I never say to myself, “Oh, Thursday I have work scheduled in the morning and a meeting in the afternoon, so I need to schedule my 30 minutes of exercise and some meditation time.” RIGHT!
I was surprised to learn Coach Anne is suggesting just that: “The initial step to getting back on track is to put yourself first,” she says. “Make yourself your first priority.”
Some of her suggestions are:
1. Put an emphasis on the basics: eat right, exercise your body to benefit your mind, exercise your brain.
2. Schedule down time every day, to allow for relaxation and creative thought.
3. Rest one day each week—the Man Upstairs gave us a seventh day for a reason!
4. Plan for FUN—put it in your PDA, on your calendar, or in your planner.
“Recognize that you have the power to choose your attitude and behavior in regards to time, and that you are accountable for the choices that you make,” Anne says. “Take one small step in an effort to create more time in your life!”
I committed to taking that “one small step” Anne is talking about. Hubby is helping—he bought me a kitchen timer for my desk and insists I use it: “Set it for 20 minutes; get up and take a break when the timer goes off.”
“Nobody can stop after 20 minutes!” my workaholic mind rebelled. But I do set it for 30 or 40 minutes, and take a 5-10 minute break, even if it is to check the roast or toss in some laundry. The newest development is: sometimes I keep typing when the timer goes off without even registering the sound!
“The human mind can block out all kinds of stimuli,” Hubby scolds. “You have to be willing to accept this new schedule.”
Willing?
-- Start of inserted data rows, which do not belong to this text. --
-- ==== Sys2Proof/Tests/Slice0.lean ====
section
/-! SUPPORT. Tests: words of every syllable, terms each check of WellFormed refuses, states that meet the hypotheses of the statements, and worked examples of the spec. -/

namespace Sys2Proof.Tests

open Sys2Proof.Machine

set_option Elab.async false

/-! ## Small states -/

/-- An extent of 4,096 bytes of a class, readable and writable. -/
def extAt (cls : BitVec 2) (a : Nat) : ExtentDecl :=
  { vbase := a, len := 4096, cls := cls, r := true, w := true, a := true, coh := 0, fmt := 15, peer := 0 }

/-- A header of one phase whose sets hold the whole scratchpad, with a CACHED and a POOL extent. -/
def hdrAll : Header0 :=
  { encv := 3, idem := false, spol := false, tprof := 0, nphase := 1, widw := [3], widb := [1], tasks := 2, stagger := 0, holdb := 100,
    ppb := 1, retn := 2, seed := 0, sbase := 0, qstride := 4, tstride := 1, slen := 8, regions := [(1, 1)], variants := [4],
    extents := [extAt 1 0, extAt 2 65536], phases := List.replicate 96 0x1FFFC000, sections := [] }

/-- The package after reset with an input at hand. -/
def given (x : Ext) : State := { State.reset with ext := x }

/-- The package after reset with tile 0 changed. -/
def tile0 (f : Tile → Tile) : State := State.reset.updTile 0 f

/-- A running launch in entry 0, with one region of tile 0, and that tile changed. -/
def world (f : Tile → Tile) : State :=
  ((State.reset.setEntry 0 { Entry.reset with st := .running, hdr := some hdrAll }).setRegion 0
    { Region.reset with st := .running, tiles := [0] }).setTile 0 (f { Tile.reset with st := .bound })

/-- A bundle in its shadow that raised the causes given. -/
def bundle (ks : List Cause) : Issued := { Issued.bare with causes := ks }

/-! ## Decoding: a word of every syllable, written from R105 to R114 -/

theorem test_decode_scalar_1 :
    [0x03314720,
     0x05314720,
     0x07314704,
     0x09314720,
     0x0B314720,
     0x0D314720,
     0x0F314704,
     0x11314704,
     0x13314704,
     0x15314720,
     0x17314720,
     0x19314720,
     0x1B314624,
     0x1D314624,
     0x1F314624,
     0x21314720,
     0x23314720,
     0x25314720,
     0x27314720,
     0x29314720,
     0x2B314720,
     0x2D314720,
     0x2F314720,
     0x31314720,
     0x33314600,
     0x35314600].map (decodeWord .scalar) =
    [some (.add 9 34 35 36),
     some (.sub 9 34 35 36),
     some (.addi 9 34 35 260),
     some (.and 9 34 35 36),
     some (.or 9 34 35 36),
     some (.xor 9 34 35 36),
     some (.andi 9 34 35 260),
     some (.ori 9 34 35 260),
     some (.xori 9 34 35 260),
     some (.shl 9 34 35 36),
     some (.shr 9 34 35 36),
     some (.sra 9 34 35 36),
     some (.shli 9 34 35 36),
     some (.shri 9 34 35 36),
     some (.srai 9 34 35 36),
     some (.mul 9 34 35 36),
     some (.mulh 9 34 35 36),
     some (.mulhu 9 34 35 36),
     some (.divu 9 34 35 36),
     some (.remu 9 34 35 36),
     some (.min 9 34 35 36),
     some (.max 9 34 35 36),
     some (.minu 9 34 35 36),
     some (.maxu 9 34 35 36),
     some (.clz 9 34 35),
     some (.popc 9 34 35)] := by decide

theorem test_decode_scalar_2 :
    [0x37314003,
     0x39314003,
     0x3B314722,
     0x3D314602,
     0x3F314614,
     0x41254722,
     0x43354905,
     0x45251663,
     0x47310018,
     0x49204418,
     0x4B314726,
     0x4D314723,
     0x4F314704,
     0x51314720,
     0x53314720,
     0x55314720,
     0x57314720,
     0x59314720,
     0x5B314704].map (decodeWord .scalar) =
    [some (.movi 9 34 16387),
     some (.movsh 9 34 16387),
     some (.sel 9 34 35 36 2),
     some (.extf 9 34 35 2),
     some (.lea 9 34 35 20),
     some (.cmp 9 10 35 36 2),
     some (.cmpi 9 10 2 36 261),
     some (.plog 9 10 11 12 3),
     some (.mfsr 9 34 24),
     some (.mtsr 9 34 24),
     some (.lds 9 34 35 36 6),
     some (.sts 9 34 35 36 3),
     some (.ldf 9 34 35 260),
     some (.addw 9 34 35 36),
     some (.subw 9 34 35 36),
     some (.rotl 9 34 35 36),
     some (.bext 9 34 35 36),
     some (.bins 9 34 35 36),
     some (.muli 9 34 35 260)] := by decide

theorem test_decode_control :
    [0x06600002,
     0x0A620000,
     0x0E600002,
     0x12400000,
     0x16747004,
     0x1A740E04,
     0x1E680000,
     0x22620083,
     0x26620000,
     0x2A706000,
     0x2E747900,
     0x32628003,
     0x36640000,
     0x3A608000,
     0x3E608000,
     0x42400000,
     0x46400000,
     0x4A400000,
     0x4E602000,
     0x52620000,
     0x56604000,
     0x5A600000].map (decodeWord .control) =
    [some (.br 9 2097154),
     some (.bri 9 34),
     some (.call 9 2097154),
     some (.ret 9),
     some (.loop 9 6 35 4100),
     some (.loopi 9 6 259 516),
     some (.brkl 9 5),
     some (.setlc 9 34 131),
     some (.phase 9 34),
     some (.epoch 9 1 131),
     some (.gateset 9 6 35 12 1),
     some (.rdv 9 34 32771),
     some (.fence 9 9),
     some (.snap 9 130),
     some (.trapi 9 130),
     some (.rett 9),
     some (.waiti 9),
     some (.endt 9),
     some (.nopn 9 514),
     some (.sprng 9 34),
     some (.inten 9 1 2),
     some (.secs 9 1)] := by decide

theorem test_decode_memory_1 :
    [0x0331460080000005,
     0x0531460080000005,
     0x0731472180000006,
     0x0931472180000006,
     0x0B31460080000004,
     0x0D31472180000006,
     0x0F31472180000006,
     0x2131010384000000,
     0x2331000083000000,
     0x2520450384200005,
     0x2720440083200004,
     0x2931010384400000,
     0x2B31000083000000,
     0x4131472500000000,
     0x4331472000000000,
     0x4531000000000000,
     0x4720451886980004,
     0x4920451800900000,
     0x4B31472000900002,
     0x4D31000000000003,
     0x4F20000000000040,
     0x5120451980000000,
     0x5320451980000000,
     0x5520451980000000,
     0x6131472013300000,
     0x63314724A1300000].map (decodeWord .memory) =
    [some (.vld 9 34 35 0 2147483653),
     some (.vst 9 34 35 0 2147483653),
     some (.vldx 9 34 35 36 1 2147483654),
     some (.vstx 9 34 35 36 1 2147483654),
     some (.vldb 9 34 35 2147483652),
     some (.vlds 9 34 35 36 1 2147483654),
     some (.vsts 9 34 35 36 1 2147483654),
     some (.send 9 34 259 132),
     some (.recv 9 34 131),
     some (.lsend 9 34 259 132 2097157),
     some (.lrecv 9 34 131 2097156),
     some (.dsend 9 34 259 132 1),
     some (.drecv 9 34 131),
     some (.fnest 9 34 35 36 5),
     some (.fbase 9 34 35 36),
     some (.fidx 9 34),
     some (.fgo 9 34 35 524292 9 134),
     some (.fsig 9 34 35 9),
     some (.fred 9 34 35 36 2 9),
     some (.fqry 9 34 3),
     some (.fcan 9 0 1),
     some (.wbr 9 34 35 3),
     some (.invr 9 34 35 3),
     some (.discr 9 34 35 3),
     some (.amo 9 34 35 36 9 9 1),
     some (.cas 9 34 35 36 37 9 1)] := by decide

theorem test_decode_memory_2 :
    [0x7120440000800003,
     0x7320440480800004,
     0x7520451800000000,
     0x7731460000000000,
     0x7920440000800003].map (decodeWord .memory) =
    [some (.binit 9 34 8388611),
     some (.barrive 9 34 9 8388612),
     some (.bexpect 9 34 35),
     some (.bread 9 34 35),
     some (.brearm 9 34 8388611)] := by decide

theorem test_decode_vector_1 :
    [0x033A392500000000,
     0x053A392500000000,
     0x073A392500000000,
     0x093A392500000000,
     0x0B3A392500000000,
     0x0D3A392500000000,
     0x0F3A392500000000,
     0x113A392500000000,
     0x133A392500000000,
     0x153A392500000000,
     0x173A392500000000,
     0x193A392500000000,
     0x1B3A392500000000,
     0x1D38792500000002,
     0x1F3A392500000000,
     0x213A392501100000,
     0x233A392501100000,
     0x253A392501100000,
     0x273A392599100000,
     0x293A392599100000,
     0x2B3A392500100000,
     0x2D3A392500100000,
     0x2F38792500100002,
     0x313A390000100000,
     0x333A390000100000,
     0x353A392501200000].map (decodeWord .vector) =
    [some (.vadd 9 6 35 36 37),
     some (.vsub 9 6 35 36 37),
     some (.vmul 9 6 35 36 37),
     some (.vand 9 6 35 36 37),
     some (.vor 9 6 35 36 37),
     some (.vxor 9 6 35 36 37),
     some (.vshl 9 6 35 36 37),
     some (.vshr 9 6 35 36 37),
     some (.vsra 9 6 35 36 37),
     some (.vmin 9 6 35 36 37),
     some (.vmax 9 6 35 36 37),
     some (.vminu 9 6 35 36 37),
     some (.vmaxu 9 6 35 36 37),
     some (.vcmp 9 6 7 36 37 2),
     some (.vadds 9 6 35 36 37),
     some (.vfadd 9 6 35 36 37 1),
     some (.vfsub 9 6 35 36 37 1),
     some (.vfmul 9 6 35 36 37 1),
     some (.vfma 9 6 35 36 37 38 1),
     some (.vfnma 9 6 35 36 37 38 1),
     some (.vfmin 9 6 35 36 37),
     some (.vfmax 9 6 35 36 37),
     some (.vfcmp 9 6 7 36 37 2),
     some (.vfabs 9 6 35 36),
     some (.vfneg 9 6 35 36),
     some (.vbadd 9 6 35 36 37 1)] := by decide

theorem test_decode_vector_2 :
    [0x373A392501200000,
     0x393A392599200000,
     0x3B3A390001100000,
     0x413A392500300000,
     0x433A392500300000,
     0x453A390000300000,
     0x473A390000300000,
     0x513A390001100884,
     0x533A390001100000,
     0x553A390001100000,
     0x613A302400000000,
     0x633A392508000000,
     0x653A392500000000,
     0x673A390000000025,
     0x693A390001100000,
     0x6B2228C000000024,
     0x6D22202300000024,
     0x6F3A300000000000,
     0x712228E400000000,
     0x733A390000000001,
     0x752061C000000002,
     0x7720603F00000000,
     0x792221C000000000,
     0x7B3A390000000000,
     0x7D3A390000000000,
     0x7F3A392500000000].map (decodeWord .vector) =
    [some (.vbmul 9 6 35 36 37 1),
     some (.vbfma 9 6 35 36 37 38 1),
     some (.vfrnd 9 6 35 36 1),
     some (.vlmul 9 6 35 36 37),
     some (.vldiv 9 6 35 36 37),
     some (.vlsqrt 9 6 35 36),
     some (.vlinv 9 6 35 36),
     some (.vcvt 9 6 35 36 1 1 4 136),
     some (.vexp2 9 6 35 36 1),
     some (.vlog2 9 6 35 36 1),
     some (.vmov 9 6 35 36),
     some (.vsel 9 6 35 36 37 2),
     some (.vperm 9 6 35 36 37),
     some (.vrot 9 6 35 36 37),
     some (.vred 9 6 35 36 1 1 0),
     some (.vext 9 34 35 36),
     some (.vins 9 34 35 36),
     some (.viota 9 6 35),
     some (.vpack 9 34 35 36),
     some (.vunpk 9 6 35 36 1),
     some (.qlog 9 6 7 0 2),
     some (.qset 9 6),
     some (.qget 9 34 7),
     some (.vclz 9 6 35 36),
     some (.vpopc 9 6 35 36),
     some (.vmulh 9 6 35 36 37)] := by decide

theorem test_decode_matrix :
    [0x064400014724B194,
     0x0A44000100000000,
     0x0E740001C9281190,
     0x12740001C9281190,
     0x1644000146000000,
     0x1A44000100046000].map (decodeWord .matrix) =
    [some (.mldw 9 524290 35 36 37 70 5),
     some (.mswap 9 524290),
     some (.mstr 9 6 524291 36 37 70 4),
     some (.mstrz 9 6 524291 36 37 70 4),
     some (.mcbt 9 524290 35),
     some (.mscl 9 524290 35)] := by decide

theorem test_decode_accum :
    [0x06743CB9D0000000,
     0x0A74349990000000,
     0x0E74349990000000,
     0x1274349998800000,
     0x16743CB9C0000000,
     0x1A74349980000000,
     0x1E74301940000000,
     0x2274349980000000].map (decodeWord .accum) =
    [some (.ard 9 6 67 1 37 1 39 1),
     some (.ardb 9 6 67 36 1 38 1),
     some (.ardl 9 6 67 36 1 38 1),
     some (.ardl8 9 6 67 36 1 38 1 136),
     some (.awr 9 6 67 1 37 1 39),
     some (.awrb 9 6 67 36 1 38),
     some (.aclr 9 6 67 1 37),
     some (.aadd 9 6 67 36 1 38)] := by decide

theorem test_decode_channel :
    [0x07015C0020000000,
     0x0B015E3000C00000,
     0x0F015E3000C00000,
     0x1301580000000000,
     0x1701000000000000,
     0x1B01000000000000,
     0x1F01580000000000,
     0x2200004000000000,
     0x26C001401E400280,
     0x2A01000000000000,
     0x2E04000000000000,
     0x3000000000000000].map (decodeWord .channel) =
    [some (.act 1 514 11 32772),
     some (.rd 1 514 11 12 1 32774),
     some (.wr 1 514 11 12 1 32774),
     some (.pre 1 514 11),
     some (.prea 1 514),
     some (.ref 1 514),
     some (.refpb 1 514 11),
     some (.waitc 524289),
     some (.tnest 5 32770 2051 12 32773),
     some (.tend 513),
     some (.troute 129),
     some .thalt] := by decide

/-! ## WellFormed: an ill-formed term for each check -/

theorem test_ill_formed_scalar :
    [Instr.extf 0 0 0 6, .cmp 0 0 0 0 6, .plog 0 0 0 0 6, .plog 0 0 0 1 4, .mfsr 0 0 0x17, .mtsr 0 0 0x17, .lds 0 0 0 0 7].map WellFormed =
      List.replicate 7 false := by decide

theorem test_ill_formed_control :
    [Instr.brkl 0 0, .brkl 0 7, .fence 0 10, .nopn 0 0, .inten 0 0 4].map WellFormed = List.replicate 5 false := by decide

theorem test_ill_formed_memory :
    [Instr.fnest 0 0 0 0 6, .fgo 0 0 0 0 10 0, .fsig 0 0 0 10, .fred 0 0 0 0 0 10, .fcan 0 1 1, .wbr 0 0 0 2, .invr 0 0 0 2, .discr 0 0 0 4,
     .amo 0 0 0 0 10 0 0, .amo 0 0 0 0 0 10 0, .amo 0 0 0 0 1 0 1, .cas 0 0 0 0 0 10 0, .barrive 0 0 10 0].map WellFormed =
      List.replicate 13 false := by decide

theorem test_ill_formed_vector :
    [Instr.vcmp 0 0 0 0 0 6, .vfadd 0 0 0 0 0 3, .vfsub 0 0 0 0 0 3, .vfmul 0 0 0 0 0 3, .vfma 0 0 0 0 0 0 3, .vfnma 0 0 0 0 0 0 3,
     .vfcmp 0 0 0 0 0 5, .vbadd 0 0 0 0 0 3, .vbmul 0 0 0 0 0 3, .vbfma 0 0 0 0 0 0 3, .vfrnd 0 0 0 0 3, .vexp2 0 0 0 0 3, .vlog2 0 0 0 0 3,
     .vcvt 0 0 0 0 0 5 0 0, .vcvt 0 0 0 0 0 0 5 0, .vcvt 0 0 0 0 0 1 1 0, .vcvt 0 0 0 0 0 1 3 1, .vcvt 0 0 0 0 2 1 3 0,
     .vred 0 0 0 0 0 0 3, .vred 0 0 0 0 0 2 0, .vred 0 0 0 0 3 1 0, .vred 0 0 0 0 1 0 0, .qlog 0 0 0 0 6, .qlog 0 0 0 1 4].map WellFormed =
      List.replicate 24 false := by decide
I really do want more free time, more exercise, more fun in my life.
“Since our conversation about our hectic schedules,” I told my friend Pat, “I’m writing a column about having more time for the good things in my life.”
Pat laughed, “Isn’t that kind of self-defeating?”
She’s right…so now I commit to scheduling regular breaks during my day, blocks of time for recreation and personal development, social time for my neglected dear friends, and I’m arranging for a day off each week.
Oh, crap, now I’m late for a meeting!